O.K. Megan Fox has a great bod, but you think she paid for those “B”‘s?
Christina Ricci joins in the fun:
http://images.rottentomatoes.com/images/movie/gallery/10011485/photo_20_hires.jpg
Don’t hate, appreciate! I love boobs in all shapes, sizes, and colors!
I second Bino’s motion!
Well, DUH!!!!! No one is disputing the fact that real boobs sag. What’s called into question here is why these women think its appropriate or acceptable to walk around braless when gravity has definately won the battle!
As a guy whose had the pleasure of squeezing both real and fake boobies, I would just like to go ahead and move that Bino’s motion be accepted and move towards a vote.
All in favor….
Say “aye!”
My vote: AYE!
(Says a heterosexual woman who appreciates breasts over bras.)
Whoops. Just noticed this comment — sorry about that.
Props to you for seeing the Christina Ricci thing first.
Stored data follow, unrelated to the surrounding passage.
-- ==== Sys2Proof/Machine/Array.lean ====
section
/-!
DEFINITION. The matrix array: issuing, starting and finishing its operations, the accumulator bank and the activity
ramp (R76 to R93, R109 to R113).
-/

namespace Sys2Proof.Machine

/-! ### Geometry (Table 4.1). -/

/-- Reduction positions of a PE. -/
def peP (f : Nat) : Nat := match f with | 0 => 4 | 1 => 2 | _ => 1

/-- Bytes of a PE word. -/
def peBytes (f : Nat) : Nat := match f with | 5 => 2 | 6 => 2 | 7 => 2 | 8 => 3 | 9 => 4 | _ => 1

/-- Exponent groups of a column. -/
def peGroups (f : Nat) : Nat :=
  match f with | 0 => 4 | 1 => 4 | 2 => 2 | 3 => 2 | 4 => 1 | 5 => 4 | 6 => 4 | 7 => 1 | 8 => 8 | _ => 1

/-- Bytes of n activation elements in the cup (R83): KQ6 takes a byte each, KQ12 two. -/
def actBytes (f n : Nat) : Nat := match f with | 2 => n | 5 => 2 * n | _ => lineBytes f n

/-- Activation scale groups of n positions (R83). -/
def actGroups (f n : Nat) : Nat := if fmtBlock f = 0 then 1 else ceilDiv n (fmtBlock f)

/-- Code of activation element k of a token at an offset of the cup. -/
def actCode (f : Nat) (cup : Mem) (base k : Nat) : Nat :=
  match f with
  | 2 => (Mem.get cup (base + k)).toNat % 64
  | 5 => Mem.le cup (base + 2 * k) 2 % 4096
  | _ => elemCode f (fun o => Mem.get cup (base + o)) k

/-! ### Issue (R88, R109 to R113). -/

/-- The format of the weight tile that an operation after those listed will use. -/
def Cluster.tileAfter (c : Cluster) (l : List ArrOp) : Nat :=
  match l.reverse.findSome? fun o => match o.kind with | .load _ _ f => some f | _ => none with
  | some f => f
  | none => c.wFmt

/-- The format of the weight tile that an operation issued now will use. -/
def Cluster.tileFmt (c : Cluster) : Nat := c.tileAfter c.arrq

/-- Enters an operation in the queue and writes its ticket; the 2^32-th traps, a fifth waits (R88, R113). -/
def State.issueArr (s : State) (i : Nat) (k : ArrKind) (rd : Fin 32) : State :=
  let c := s.dev.getCl i
  if c.tickets + 1 = 2 ^ 32 then s.trap i 30 0
  else if 4 ≤ c.arrq.length then s.modC i fun c => { c with stall := .arrFull k rd }
  else
    let s := s.modC i fun c => { c with tickets := c.tickets + 1, arrq := c.arrq ++ [{ ticket := c.tickets + 1, kind := k }] }
    s.done i rd (BitVec.ofNat 64 (c.tickets + 1))

/-- kq.wload (R81, R109). -/
def State.wload (s : State) (i : Nat) (rd rs1 rs2 : Fin 32) : State :=
  let c := s.dev.getCl i
  let base := (c.xget rs1).toNat
  let v := (c.xget rs2).toNat
  let rows := v % 128
  let f := bits v 11 8
  if rows = 0 ∨ 64 < rows ∨ bit v 7 ∨ 2 ^ 12 ≤ v then s.trap i 30 v
  else if 10 ≤ f then s.trap i 26 v
  else if base % 256 ≠ 0 then s.trap i 25 base
  else if cupEnd < base + 16896 then s.trap i 24 base
  else s.issueArr i (.load base rows f) rd

/-- kq.stream and kq.streamt (R83, R85, R110, R112). -/
def State.streamOp (s : State) (i : Nat) (t : Bool) (rd rs1 : Fin 32) : State :=
  let c := s.dev.getCl i
  let b := (c.xget rs1).toNat
  let w (o n : Nat) := Mem.le c.cup (b + o) n
  let f := w 20 1 % 16
  let fl := w 21 1
  let n := w 16 2
  let q := w 18 2
  let p := peP c.tileFmt
  let positions := if t then 64 else 64 * p
  let limit := if t then q + p * n ≤ 256 else q + n ≤ 256
  if b % 32 ≠ 0 then s.trap i 25 b
  else if cupEnd < b + 32 then s.trap i 24 b
  else if 16 ≤ w 20 1 ∨ 2 ≤ fl ∨ w 22 10 ≠ 0 ∨ 256 ≤ q then s.trap i 30 b
  else if 10 ≤ f then s.trap i 26 b
  else if w 4 4 % 64 ≠ 0 ∨ w 12 4 % 16 ≠ 0 then s.trap i 25 b
  else if !limit then s.trap i 30 b
  else if n ≠ 0 ∧ (cupEnd < w 0 4 + (n - 1) * w 4 4 + actBytes f positions
      ∨ cupEnd < w 8 4 + (n - 1) * w 12 4 + actGroups f positions) then s.trap i 24 b
  else s.issueArr i (.stream t (w 0 4) (w 4 4) (w 8 4) (w 12 4) n q f (fl = 1)) rd

/-- kq.drain (R86, R110 to R112). -/
def State.drainOp (s : State) (i : Nat) (rd rs1 : Fin 32) : State :=
  let c := s.dev.getCl i
  let b := (c.xget rs1).toNat
  let w (o n : Nat) := Mem.le c.cup (b + o) n
  let f := w 20 1 % 16
  let n := w 16 2
  let q := w 18 2
  let scales := if f = 10 then 0 else actGroups f 64
  if b % 32 ≠ 0 then s.trap i 25 b
  else if cupEnd < b + 32 then s.trap i 24 b
  else if 16 ≤ w 20 1 ∨ w 21 1 ≠ 0 ∨ w 24 8 ≠ 0 then s.trap i 30 b
  else if !fmtOk f ∨ !convOk f (w 22 2) ∨ ((f = 4 ∨ f = 7) ∧ !bit (w 22 2) 2) then s.trap i 26 b
  else if w 4 4 % 64 ≠ 0 ∨ (f ≠ 10 ∧ w 12 4 % 16 ≠ 0) then s.trap i 25 b
  else if 256 < q + n ∨ 256 ≤ q then s.trap i 30 b
  else if n ≠ 0 ∧ (cupEnd < w 0 4 + (n - 1) * w 4 4 + lineBytes f 64
      ∨ (f ≠ 10 ∧ cupEnd < w 8 4 + (n - 1) * w 12 4 + scales)) then s.trap i 24 b
  else s.issueArr i (.drain (w 0 4) (w 4 4) (w 8 4) (w 12 4) n q f (w 22 2)) rd

/-- kq.reload (R86, R110 to R112). -/
def State.reloadOp (s : State) (i : Nat) (rd rs1 : Fin 32) : State :=
  let c := s.dev.getCl i
  let b := (c.xget rs1).toNat
  let w (o n : Nat) := Mem.le c.cup (b + o) n
  let n := w 16 2
  let q := w 18 2
  if b % 32 ≠ 0 then s.trap i 25 b
  else if cupEnd < b + 32 then s.trap i 24 b
  else if w 21 1 ≠ 0 ∨ w 24 8 ≠ 0 then s.trap i 30 b
  else if w 4 4 % 64 ≠ 0 then s.trap i 25 b
  else if 256 < q + n ∨ 256 ≤ q then s.trap i 30 b
  else if n ≠ 0 ∧ cupEnd < w 0 4 + (n - 1) * w 4 4 + 1024 then s.trap i 24 b
  else s.issueArr i (.reload (w 0 4) (w 4 4) n q) rd

/-! ### The accumulator bank (R57, R74, R85). -/

/-- The bits that an accumulator's parity covers: A, w and the flags (R74). -/
def Acc.bits (x : Acc) : Nat :=
  code 96 x.a + 2 ^ 96 * code 16 x.w + 2 ^ 112 * ((if x.empty then 1 else 0) + (if x.sticky then 2 else 0) + if x.poison then 4 else 0)

/-- The accumulator that such bits hold. -/
def Acc.ofBits (n : Nat) : Acc :=
  { a := signed 96 n, w := signed 16 (n / 2 ^ 96), empty := bit n 112, sticky := bit n 113, poison := bit n 114 }

/-- The exclusive or of 128 bits. -/
def parity (n : Nat) : Bool :=
  let n := n ^^^ (n >>> 64)
  let n := n ^^^ (n >>> 32)
  let n := n ^^^ (n >>> 16)
  let n := n ^^^ (n >>> 8)
  let n := n ^^^ (n >>> 4)
  let n := n ^^^ (n >>> 2)
  bit (n ^^^ (n >>> 1)) 0

/-- An entry as it is written: the accumulator with its parity bit. -/
def AccEntry.of (a : Acc) : AccEntry := { acc := a, par := parity a.bits }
Go breasts (all shapes and sizes)! Who are you to tell how women should strap themselves? If they don’t wish to wear a bra, it’s their choice. And no, not everyone has fake, round breasts up to their chins. Natural breasts are beautiful.
and they taste good too.
Another american retard site run by a dumpy sad numpty with boobs smaller than the spare tyre around their waist. Braless is natural, having fake boobs the size of melons shoved into a brassiere is not,having implants is not normal. the natural bounce is normal, older womens breasts drooping is normal and the site of a nipple standing proud is the bodies reaction to cold or excitement. Stop assuming that everything that the rejects of Europe that became americans think is incorrect is how the rest of the world should think, we still have normal natural busted women who go braless and sit topless on the beach without causing riots. I appreciate for your immature young males this may prove difficult for the few brain cells to consider but there is still time to learn
All women, no matter their shape or size, or whether or not they chose to wear a bra, are beautiful. Step away from the male-dominated media hype. The nipples are not perfectly aligned on real women, nor is the shape and size of breasts. Their teeth aren’t perfectly matched. Their faces have wrinkles. Hollywood is not reality, folks. Just say no, ladies!!